Among the lines below, keep only those from the one containing "-- ==== Sys2Proof/Machine/Step.lean" through the one containing "op (s.accept rest)", and reproduce them exactly.

(Dataset records)

==============================

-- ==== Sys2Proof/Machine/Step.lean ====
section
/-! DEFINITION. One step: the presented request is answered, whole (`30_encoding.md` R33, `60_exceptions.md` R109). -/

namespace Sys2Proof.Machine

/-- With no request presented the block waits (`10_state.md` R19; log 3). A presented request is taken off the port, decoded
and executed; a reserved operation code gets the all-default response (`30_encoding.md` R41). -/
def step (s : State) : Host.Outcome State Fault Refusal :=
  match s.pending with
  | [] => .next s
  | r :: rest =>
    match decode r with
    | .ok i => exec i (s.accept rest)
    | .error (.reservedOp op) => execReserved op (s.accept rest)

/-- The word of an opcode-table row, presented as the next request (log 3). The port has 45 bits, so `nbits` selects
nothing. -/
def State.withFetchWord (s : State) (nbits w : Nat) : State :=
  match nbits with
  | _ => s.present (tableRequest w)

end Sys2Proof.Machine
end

==============================

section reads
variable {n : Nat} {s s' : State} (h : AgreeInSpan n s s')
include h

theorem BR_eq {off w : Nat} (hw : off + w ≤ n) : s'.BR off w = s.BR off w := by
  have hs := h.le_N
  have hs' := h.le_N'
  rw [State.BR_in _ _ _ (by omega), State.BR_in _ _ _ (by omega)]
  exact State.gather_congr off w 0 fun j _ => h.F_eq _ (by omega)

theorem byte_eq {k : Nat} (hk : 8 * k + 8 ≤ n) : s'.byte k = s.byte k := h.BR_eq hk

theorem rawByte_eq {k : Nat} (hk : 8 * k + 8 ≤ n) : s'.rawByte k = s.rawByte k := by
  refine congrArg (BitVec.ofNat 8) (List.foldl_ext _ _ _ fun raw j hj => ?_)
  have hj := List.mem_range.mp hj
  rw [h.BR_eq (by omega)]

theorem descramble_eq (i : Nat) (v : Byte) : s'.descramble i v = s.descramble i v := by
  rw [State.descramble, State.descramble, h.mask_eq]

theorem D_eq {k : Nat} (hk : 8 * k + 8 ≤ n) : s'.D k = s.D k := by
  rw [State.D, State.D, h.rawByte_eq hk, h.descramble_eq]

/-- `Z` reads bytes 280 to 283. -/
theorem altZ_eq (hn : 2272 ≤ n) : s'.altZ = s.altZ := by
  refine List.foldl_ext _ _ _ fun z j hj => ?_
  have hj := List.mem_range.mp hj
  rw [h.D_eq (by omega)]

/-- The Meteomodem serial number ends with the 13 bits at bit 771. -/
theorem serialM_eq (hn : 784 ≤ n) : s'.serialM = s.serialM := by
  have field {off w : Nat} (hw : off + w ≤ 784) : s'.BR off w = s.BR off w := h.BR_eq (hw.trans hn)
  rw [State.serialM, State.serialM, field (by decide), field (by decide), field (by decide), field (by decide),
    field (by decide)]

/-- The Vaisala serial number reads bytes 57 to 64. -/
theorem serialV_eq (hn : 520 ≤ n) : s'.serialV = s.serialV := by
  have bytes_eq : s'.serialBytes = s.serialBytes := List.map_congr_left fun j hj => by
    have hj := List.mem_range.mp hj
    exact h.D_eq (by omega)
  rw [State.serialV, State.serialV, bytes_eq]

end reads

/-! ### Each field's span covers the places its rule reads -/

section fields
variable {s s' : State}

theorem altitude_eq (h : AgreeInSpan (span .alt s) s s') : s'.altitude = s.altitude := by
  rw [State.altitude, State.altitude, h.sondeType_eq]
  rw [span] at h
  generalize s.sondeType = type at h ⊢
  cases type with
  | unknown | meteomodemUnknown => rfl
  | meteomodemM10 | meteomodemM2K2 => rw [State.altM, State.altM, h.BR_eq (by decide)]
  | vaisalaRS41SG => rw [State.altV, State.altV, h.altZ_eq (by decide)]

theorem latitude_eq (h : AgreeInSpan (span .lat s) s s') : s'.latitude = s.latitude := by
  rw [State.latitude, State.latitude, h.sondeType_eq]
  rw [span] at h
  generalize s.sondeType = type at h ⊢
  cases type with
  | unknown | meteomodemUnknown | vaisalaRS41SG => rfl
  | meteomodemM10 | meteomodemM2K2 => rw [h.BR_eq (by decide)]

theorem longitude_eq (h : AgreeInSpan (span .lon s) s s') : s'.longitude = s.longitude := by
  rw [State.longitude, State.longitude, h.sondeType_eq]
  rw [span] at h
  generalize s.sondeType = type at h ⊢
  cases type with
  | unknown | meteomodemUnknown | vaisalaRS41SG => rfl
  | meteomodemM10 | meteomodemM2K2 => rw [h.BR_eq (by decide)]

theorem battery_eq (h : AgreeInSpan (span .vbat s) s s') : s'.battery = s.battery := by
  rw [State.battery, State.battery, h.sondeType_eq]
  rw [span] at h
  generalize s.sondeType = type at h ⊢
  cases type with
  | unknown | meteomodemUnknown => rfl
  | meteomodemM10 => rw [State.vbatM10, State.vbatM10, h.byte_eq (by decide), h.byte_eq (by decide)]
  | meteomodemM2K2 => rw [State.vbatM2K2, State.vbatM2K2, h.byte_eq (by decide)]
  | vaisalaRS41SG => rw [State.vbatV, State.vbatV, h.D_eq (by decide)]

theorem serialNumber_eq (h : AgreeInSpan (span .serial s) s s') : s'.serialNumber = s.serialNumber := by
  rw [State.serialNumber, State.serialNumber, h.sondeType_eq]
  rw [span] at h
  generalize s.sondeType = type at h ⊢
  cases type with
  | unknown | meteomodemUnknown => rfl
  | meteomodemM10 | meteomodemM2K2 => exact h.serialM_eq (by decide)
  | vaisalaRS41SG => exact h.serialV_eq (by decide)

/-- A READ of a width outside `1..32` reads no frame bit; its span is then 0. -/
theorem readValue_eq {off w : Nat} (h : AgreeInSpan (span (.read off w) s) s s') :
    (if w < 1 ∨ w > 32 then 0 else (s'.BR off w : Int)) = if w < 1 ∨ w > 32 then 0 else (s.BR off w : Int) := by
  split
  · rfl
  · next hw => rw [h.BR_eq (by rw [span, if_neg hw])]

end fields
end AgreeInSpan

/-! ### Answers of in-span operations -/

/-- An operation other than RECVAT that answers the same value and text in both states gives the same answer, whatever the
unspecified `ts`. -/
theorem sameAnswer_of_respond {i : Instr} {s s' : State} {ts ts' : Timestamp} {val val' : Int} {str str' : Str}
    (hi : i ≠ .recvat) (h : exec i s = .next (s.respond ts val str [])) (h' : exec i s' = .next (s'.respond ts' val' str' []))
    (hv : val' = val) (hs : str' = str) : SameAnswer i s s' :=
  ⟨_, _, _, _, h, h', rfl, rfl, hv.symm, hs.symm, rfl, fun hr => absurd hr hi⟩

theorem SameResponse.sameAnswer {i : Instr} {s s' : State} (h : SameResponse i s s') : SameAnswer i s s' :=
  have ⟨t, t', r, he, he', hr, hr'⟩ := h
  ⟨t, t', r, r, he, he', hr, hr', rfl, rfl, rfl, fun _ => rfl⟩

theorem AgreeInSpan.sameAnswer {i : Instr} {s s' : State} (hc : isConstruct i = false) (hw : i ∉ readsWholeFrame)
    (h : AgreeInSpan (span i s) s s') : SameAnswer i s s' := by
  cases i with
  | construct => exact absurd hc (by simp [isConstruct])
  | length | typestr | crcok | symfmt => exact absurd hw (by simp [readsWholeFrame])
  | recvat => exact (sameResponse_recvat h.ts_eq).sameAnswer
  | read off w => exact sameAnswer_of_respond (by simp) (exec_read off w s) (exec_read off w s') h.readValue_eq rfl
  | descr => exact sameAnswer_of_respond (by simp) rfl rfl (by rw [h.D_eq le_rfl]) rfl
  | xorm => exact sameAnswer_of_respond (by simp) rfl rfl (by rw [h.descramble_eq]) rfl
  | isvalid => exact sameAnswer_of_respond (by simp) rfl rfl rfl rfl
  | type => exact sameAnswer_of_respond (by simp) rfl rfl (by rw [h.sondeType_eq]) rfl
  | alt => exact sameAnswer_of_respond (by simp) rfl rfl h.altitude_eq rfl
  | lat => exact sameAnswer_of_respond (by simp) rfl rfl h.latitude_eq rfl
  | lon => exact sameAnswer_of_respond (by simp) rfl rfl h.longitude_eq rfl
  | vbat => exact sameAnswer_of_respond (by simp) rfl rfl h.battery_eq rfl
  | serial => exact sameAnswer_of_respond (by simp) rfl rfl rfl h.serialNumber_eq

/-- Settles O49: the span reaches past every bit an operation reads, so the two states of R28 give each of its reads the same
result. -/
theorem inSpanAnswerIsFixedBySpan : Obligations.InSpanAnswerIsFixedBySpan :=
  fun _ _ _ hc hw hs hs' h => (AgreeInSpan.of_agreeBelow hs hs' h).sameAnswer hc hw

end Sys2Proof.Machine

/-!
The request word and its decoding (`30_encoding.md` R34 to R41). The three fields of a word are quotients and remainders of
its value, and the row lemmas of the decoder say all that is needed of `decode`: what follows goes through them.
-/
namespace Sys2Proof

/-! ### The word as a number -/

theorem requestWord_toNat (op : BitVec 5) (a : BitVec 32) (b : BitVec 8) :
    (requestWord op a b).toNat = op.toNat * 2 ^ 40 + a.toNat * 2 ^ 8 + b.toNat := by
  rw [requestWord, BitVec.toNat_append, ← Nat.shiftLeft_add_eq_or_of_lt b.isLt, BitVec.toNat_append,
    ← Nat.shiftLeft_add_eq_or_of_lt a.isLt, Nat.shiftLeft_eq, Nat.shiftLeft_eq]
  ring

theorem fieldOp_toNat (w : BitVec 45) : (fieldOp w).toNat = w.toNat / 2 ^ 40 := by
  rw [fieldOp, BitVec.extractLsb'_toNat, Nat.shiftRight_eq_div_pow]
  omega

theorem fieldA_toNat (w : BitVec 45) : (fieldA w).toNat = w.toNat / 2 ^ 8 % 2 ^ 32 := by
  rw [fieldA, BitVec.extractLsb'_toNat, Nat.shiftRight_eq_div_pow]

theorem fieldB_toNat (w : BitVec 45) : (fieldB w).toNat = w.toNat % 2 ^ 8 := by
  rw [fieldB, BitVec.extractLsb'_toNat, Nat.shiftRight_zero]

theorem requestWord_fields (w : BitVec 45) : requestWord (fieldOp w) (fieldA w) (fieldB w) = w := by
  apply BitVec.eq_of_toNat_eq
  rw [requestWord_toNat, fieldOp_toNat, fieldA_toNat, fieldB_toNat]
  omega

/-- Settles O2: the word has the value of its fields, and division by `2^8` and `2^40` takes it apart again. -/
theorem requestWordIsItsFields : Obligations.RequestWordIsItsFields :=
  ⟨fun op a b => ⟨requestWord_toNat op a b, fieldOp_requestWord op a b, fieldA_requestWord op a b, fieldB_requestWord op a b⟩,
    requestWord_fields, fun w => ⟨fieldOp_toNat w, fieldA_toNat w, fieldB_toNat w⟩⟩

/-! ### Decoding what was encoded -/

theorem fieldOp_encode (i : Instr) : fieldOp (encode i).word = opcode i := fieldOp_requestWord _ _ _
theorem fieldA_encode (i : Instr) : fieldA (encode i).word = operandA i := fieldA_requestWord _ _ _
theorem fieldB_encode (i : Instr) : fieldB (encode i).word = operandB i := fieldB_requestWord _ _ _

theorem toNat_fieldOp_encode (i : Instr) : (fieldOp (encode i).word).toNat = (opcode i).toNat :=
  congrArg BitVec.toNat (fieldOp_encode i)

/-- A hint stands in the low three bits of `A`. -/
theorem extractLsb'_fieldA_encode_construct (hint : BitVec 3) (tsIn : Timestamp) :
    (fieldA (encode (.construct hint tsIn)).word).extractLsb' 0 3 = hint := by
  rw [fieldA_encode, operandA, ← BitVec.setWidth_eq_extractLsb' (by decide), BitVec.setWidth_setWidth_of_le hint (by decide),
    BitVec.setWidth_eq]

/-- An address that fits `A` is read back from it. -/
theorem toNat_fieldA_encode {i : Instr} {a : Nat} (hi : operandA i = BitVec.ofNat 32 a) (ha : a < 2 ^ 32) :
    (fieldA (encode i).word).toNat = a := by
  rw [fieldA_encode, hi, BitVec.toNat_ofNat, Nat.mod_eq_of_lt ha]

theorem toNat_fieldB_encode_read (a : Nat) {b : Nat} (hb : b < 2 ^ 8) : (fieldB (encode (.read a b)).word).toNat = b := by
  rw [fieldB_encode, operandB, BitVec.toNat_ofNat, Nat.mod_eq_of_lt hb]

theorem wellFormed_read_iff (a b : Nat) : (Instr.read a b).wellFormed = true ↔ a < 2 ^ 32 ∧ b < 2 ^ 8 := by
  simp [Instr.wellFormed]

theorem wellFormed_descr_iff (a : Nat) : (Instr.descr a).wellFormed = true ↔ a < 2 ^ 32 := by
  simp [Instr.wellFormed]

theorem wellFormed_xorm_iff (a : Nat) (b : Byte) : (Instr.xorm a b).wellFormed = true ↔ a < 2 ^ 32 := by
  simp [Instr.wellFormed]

==============================

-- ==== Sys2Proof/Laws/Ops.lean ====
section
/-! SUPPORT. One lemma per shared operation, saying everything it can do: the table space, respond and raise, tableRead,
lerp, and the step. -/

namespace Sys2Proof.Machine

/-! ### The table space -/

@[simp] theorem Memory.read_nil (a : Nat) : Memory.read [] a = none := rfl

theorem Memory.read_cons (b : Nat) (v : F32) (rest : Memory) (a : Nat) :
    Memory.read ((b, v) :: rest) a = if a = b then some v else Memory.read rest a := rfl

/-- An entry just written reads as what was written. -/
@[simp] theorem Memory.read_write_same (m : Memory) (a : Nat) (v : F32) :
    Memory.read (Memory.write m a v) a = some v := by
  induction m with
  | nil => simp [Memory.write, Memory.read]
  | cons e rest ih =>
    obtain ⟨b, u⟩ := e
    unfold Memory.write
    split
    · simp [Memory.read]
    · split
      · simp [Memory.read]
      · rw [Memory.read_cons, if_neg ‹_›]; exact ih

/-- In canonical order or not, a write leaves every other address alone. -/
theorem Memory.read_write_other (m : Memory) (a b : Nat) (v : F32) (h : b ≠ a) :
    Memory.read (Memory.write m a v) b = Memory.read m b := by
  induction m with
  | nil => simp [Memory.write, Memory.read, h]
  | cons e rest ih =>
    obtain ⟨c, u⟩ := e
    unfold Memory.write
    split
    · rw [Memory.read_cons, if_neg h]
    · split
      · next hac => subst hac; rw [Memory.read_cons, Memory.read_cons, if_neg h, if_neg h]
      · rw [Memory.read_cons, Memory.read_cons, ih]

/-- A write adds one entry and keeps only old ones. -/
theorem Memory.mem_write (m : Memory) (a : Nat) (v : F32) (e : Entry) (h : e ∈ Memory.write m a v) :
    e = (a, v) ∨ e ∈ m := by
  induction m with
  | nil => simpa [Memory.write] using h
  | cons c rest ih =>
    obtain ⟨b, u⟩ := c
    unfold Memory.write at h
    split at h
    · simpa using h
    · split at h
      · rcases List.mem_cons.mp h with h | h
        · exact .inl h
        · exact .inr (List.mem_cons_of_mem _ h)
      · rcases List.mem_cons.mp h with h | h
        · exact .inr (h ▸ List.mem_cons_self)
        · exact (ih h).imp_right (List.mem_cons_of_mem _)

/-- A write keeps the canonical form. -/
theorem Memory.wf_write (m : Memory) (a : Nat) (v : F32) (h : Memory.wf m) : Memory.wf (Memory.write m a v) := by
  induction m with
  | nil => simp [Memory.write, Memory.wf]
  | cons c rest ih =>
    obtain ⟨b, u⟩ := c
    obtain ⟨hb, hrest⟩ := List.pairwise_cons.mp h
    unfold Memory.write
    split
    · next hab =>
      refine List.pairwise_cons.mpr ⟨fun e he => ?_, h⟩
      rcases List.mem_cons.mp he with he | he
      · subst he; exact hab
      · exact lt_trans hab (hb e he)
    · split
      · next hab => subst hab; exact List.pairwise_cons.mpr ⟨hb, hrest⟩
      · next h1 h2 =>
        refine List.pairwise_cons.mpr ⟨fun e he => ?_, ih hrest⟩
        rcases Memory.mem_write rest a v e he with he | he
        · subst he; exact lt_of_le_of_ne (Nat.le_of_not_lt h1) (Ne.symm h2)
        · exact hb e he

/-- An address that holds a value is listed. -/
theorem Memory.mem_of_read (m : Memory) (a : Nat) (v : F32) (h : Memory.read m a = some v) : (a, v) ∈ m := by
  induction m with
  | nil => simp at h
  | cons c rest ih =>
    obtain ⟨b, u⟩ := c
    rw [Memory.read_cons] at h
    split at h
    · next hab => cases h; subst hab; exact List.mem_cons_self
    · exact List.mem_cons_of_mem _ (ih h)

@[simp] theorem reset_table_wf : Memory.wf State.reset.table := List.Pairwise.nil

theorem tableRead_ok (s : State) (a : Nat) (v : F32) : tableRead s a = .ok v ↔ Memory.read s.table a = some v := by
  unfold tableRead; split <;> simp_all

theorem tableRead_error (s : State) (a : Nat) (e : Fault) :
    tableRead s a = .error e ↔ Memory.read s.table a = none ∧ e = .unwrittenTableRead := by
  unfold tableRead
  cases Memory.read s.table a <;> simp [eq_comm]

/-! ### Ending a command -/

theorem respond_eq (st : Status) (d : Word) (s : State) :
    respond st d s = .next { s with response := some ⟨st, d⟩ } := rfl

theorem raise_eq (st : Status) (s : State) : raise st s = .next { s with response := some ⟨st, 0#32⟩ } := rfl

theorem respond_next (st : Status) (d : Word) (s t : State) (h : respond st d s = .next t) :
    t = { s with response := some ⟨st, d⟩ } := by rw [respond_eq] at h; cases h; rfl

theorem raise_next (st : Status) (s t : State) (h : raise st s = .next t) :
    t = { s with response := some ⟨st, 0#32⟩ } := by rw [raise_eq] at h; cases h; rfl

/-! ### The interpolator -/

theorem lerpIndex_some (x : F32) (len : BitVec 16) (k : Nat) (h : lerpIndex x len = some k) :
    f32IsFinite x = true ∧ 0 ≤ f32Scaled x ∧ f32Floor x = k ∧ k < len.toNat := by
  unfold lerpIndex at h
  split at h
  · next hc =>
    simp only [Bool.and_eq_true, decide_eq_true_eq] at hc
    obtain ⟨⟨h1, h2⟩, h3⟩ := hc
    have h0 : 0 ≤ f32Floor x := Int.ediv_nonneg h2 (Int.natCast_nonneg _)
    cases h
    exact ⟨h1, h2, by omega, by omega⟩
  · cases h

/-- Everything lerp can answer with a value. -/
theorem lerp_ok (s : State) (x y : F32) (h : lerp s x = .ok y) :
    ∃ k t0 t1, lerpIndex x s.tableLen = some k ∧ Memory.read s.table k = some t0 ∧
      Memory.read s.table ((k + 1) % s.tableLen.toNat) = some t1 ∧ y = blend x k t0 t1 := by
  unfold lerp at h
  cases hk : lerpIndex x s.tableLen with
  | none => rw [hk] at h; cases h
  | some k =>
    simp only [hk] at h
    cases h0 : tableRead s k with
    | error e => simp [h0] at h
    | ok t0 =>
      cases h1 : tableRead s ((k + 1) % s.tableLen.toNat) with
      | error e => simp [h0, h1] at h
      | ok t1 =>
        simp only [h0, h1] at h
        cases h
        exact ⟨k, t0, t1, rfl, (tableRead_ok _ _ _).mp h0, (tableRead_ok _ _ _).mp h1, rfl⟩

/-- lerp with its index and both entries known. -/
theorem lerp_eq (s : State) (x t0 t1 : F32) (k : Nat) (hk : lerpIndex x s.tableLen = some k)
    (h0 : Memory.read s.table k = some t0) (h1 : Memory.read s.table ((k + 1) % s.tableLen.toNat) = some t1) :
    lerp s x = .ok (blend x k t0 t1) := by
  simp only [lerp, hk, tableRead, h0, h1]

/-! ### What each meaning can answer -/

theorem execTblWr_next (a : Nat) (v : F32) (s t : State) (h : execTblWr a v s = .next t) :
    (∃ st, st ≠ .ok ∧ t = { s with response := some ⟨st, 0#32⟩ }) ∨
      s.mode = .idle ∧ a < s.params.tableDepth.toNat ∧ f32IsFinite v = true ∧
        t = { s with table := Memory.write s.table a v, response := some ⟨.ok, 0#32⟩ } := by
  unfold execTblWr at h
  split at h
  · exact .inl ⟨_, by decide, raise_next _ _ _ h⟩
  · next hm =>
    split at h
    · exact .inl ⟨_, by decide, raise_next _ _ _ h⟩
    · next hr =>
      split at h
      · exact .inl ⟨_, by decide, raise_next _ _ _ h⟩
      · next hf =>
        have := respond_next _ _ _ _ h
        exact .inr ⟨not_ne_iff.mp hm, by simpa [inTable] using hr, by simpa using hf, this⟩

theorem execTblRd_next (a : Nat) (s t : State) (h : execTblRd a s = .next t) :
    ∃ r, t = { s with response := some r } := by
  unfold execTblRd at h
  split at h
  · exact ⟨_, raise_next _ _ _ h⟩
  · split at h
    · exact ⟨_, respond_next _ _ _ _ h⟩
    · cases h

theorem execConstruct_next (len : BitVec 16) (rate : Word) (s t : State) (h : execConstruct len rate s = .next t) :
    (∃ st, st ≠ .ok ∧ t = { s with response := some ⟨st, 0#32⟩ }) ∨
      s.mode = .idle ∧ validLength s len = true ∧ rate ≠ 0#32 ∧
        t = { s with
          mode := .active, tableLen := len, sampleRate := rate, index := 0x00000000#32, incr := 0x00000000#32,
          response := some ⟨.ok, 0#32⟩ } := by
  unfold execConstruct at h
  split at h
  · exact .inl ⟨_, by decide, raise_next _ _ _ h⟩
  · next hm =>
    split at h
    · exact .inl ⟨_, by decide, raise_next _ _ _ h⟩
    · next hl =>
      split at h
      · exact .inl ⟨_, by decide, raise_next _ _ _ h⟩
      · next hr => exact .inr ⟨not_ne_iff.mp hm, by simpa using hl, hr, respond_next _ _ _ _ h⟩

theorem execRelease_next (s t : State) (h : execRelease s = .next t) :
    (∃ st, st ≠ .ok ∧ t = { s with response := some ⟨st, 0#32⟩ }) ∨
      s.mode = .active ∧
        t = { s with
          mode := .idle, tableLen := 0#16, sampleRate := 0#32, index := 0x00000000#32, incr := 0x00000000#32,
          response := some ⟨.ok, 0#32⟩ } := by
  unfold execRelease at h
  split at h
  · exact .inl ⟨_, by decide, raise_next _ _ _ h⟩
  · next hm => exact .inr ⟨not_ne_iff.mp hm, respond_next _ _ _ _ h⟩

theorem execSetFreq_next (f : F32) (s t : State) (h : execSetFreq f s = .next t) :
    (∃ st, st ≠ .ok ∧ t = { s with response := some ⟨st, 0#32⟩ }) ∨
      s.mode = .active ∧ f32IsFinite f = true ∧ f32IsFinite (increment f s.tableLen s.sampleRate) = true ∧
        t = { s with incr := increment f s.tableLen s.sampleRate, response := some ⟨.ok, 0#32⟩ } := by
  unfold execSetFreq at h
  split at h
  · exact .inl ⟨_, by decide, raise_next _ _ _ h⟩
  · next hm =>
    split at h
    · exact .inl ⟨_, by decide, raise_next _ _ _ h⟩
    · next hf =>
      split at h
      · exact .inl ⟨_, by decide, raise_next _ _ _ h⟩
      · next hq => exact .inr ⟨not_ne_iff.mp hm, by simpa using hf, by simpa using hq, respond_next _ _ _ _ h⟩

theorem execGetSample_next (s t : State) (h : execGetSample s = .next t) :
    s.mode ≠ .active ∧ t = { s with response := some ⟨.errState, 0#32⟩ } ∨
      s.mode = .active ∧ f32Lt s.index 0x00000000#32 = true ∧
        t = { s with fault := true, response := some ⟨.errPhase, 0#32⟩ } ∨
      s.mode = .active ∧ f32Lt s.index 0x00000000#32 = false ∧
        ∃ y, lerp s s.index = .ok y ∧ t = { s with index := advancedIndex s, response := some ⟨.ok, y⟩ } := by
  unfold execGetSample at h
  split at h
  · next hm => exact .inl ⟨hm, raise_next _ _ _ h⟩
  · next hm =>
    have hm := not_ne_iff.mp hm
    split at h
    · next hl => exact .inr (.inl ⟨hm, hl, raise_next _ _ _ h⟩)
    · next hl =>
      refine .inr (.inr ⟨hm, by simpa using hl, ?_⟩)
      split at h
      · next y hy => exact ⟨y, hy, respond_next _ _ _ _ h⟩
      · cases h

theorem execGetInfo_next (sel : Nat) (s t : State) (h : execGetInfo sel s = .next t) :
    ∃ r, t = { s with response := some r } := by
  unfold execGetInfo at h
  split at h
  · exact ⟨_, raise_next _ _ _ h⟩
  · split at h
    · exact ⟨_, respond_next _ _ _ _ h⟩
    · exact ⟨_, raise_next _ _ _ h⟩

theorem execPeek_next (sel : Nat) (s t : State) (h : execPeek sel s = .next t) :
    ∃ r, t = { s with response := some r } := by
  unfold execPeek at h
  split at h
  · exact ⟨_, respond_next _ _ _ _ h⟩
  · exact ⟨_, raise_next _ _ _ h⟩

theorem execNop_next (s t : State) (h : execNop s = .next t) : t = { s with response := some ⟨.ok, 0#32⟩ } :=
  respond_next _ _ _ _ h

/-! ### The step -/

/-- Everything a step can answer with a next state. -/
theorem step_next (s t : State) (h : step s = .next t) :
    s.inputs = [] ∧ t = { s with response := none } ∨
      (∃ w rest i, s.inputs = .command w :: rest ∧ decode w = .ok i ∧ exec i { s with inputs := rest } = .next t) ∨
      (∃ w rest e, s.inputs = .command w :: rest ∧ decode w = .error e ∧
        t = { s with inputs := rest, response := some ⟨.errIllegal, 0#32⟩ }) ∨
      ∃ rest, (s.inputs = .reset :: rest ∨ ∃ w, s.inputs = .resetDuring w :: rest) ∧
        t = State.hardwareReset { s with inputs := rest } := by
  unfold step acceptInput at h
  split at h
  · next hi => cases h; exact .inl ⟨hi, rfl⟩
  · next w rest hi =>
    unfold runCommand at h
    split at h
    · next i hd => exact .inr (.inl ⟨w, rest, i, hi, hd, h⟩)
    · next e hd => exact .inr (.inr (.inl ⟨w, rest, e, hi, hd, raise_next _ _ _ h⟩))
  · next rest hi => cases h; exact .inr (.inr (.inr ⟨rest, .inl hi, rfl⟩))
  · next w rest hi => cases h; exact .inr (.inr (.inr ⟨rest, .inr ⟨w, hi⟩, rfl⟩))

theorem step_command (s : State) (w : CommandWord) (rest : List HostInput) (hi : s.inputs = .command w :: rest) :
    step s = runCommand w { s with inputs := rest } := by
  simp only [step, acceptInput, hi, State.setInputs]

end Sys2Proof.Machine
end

==============================

**Completed task:**
-- ==== Sys2Proof/Machine/Step.lean ====
section
/-! DEFINITION. One step: the presented request is answered, whole (`30_encoding.md` R33, `60_exceptions.md` R109). -/

namespace Sys2Proof.Machine

/-- With no request presented the block waits (`10_state.md` R19; log 3). A presented request is taken off the port, decoded
and executed; a reserved operation code gets the all-default response (`30_encoding.md` R41). -/
def step (s : State) : Host.Outcome State Fault Refusal :=
  match s.pending with
  | [] => .next s
  | r :: rest =>
    match decode r with
    | .ok i => exec i (s.accept rest)
    | .error (.reservedOp op) => execReserved op (s.accept rest)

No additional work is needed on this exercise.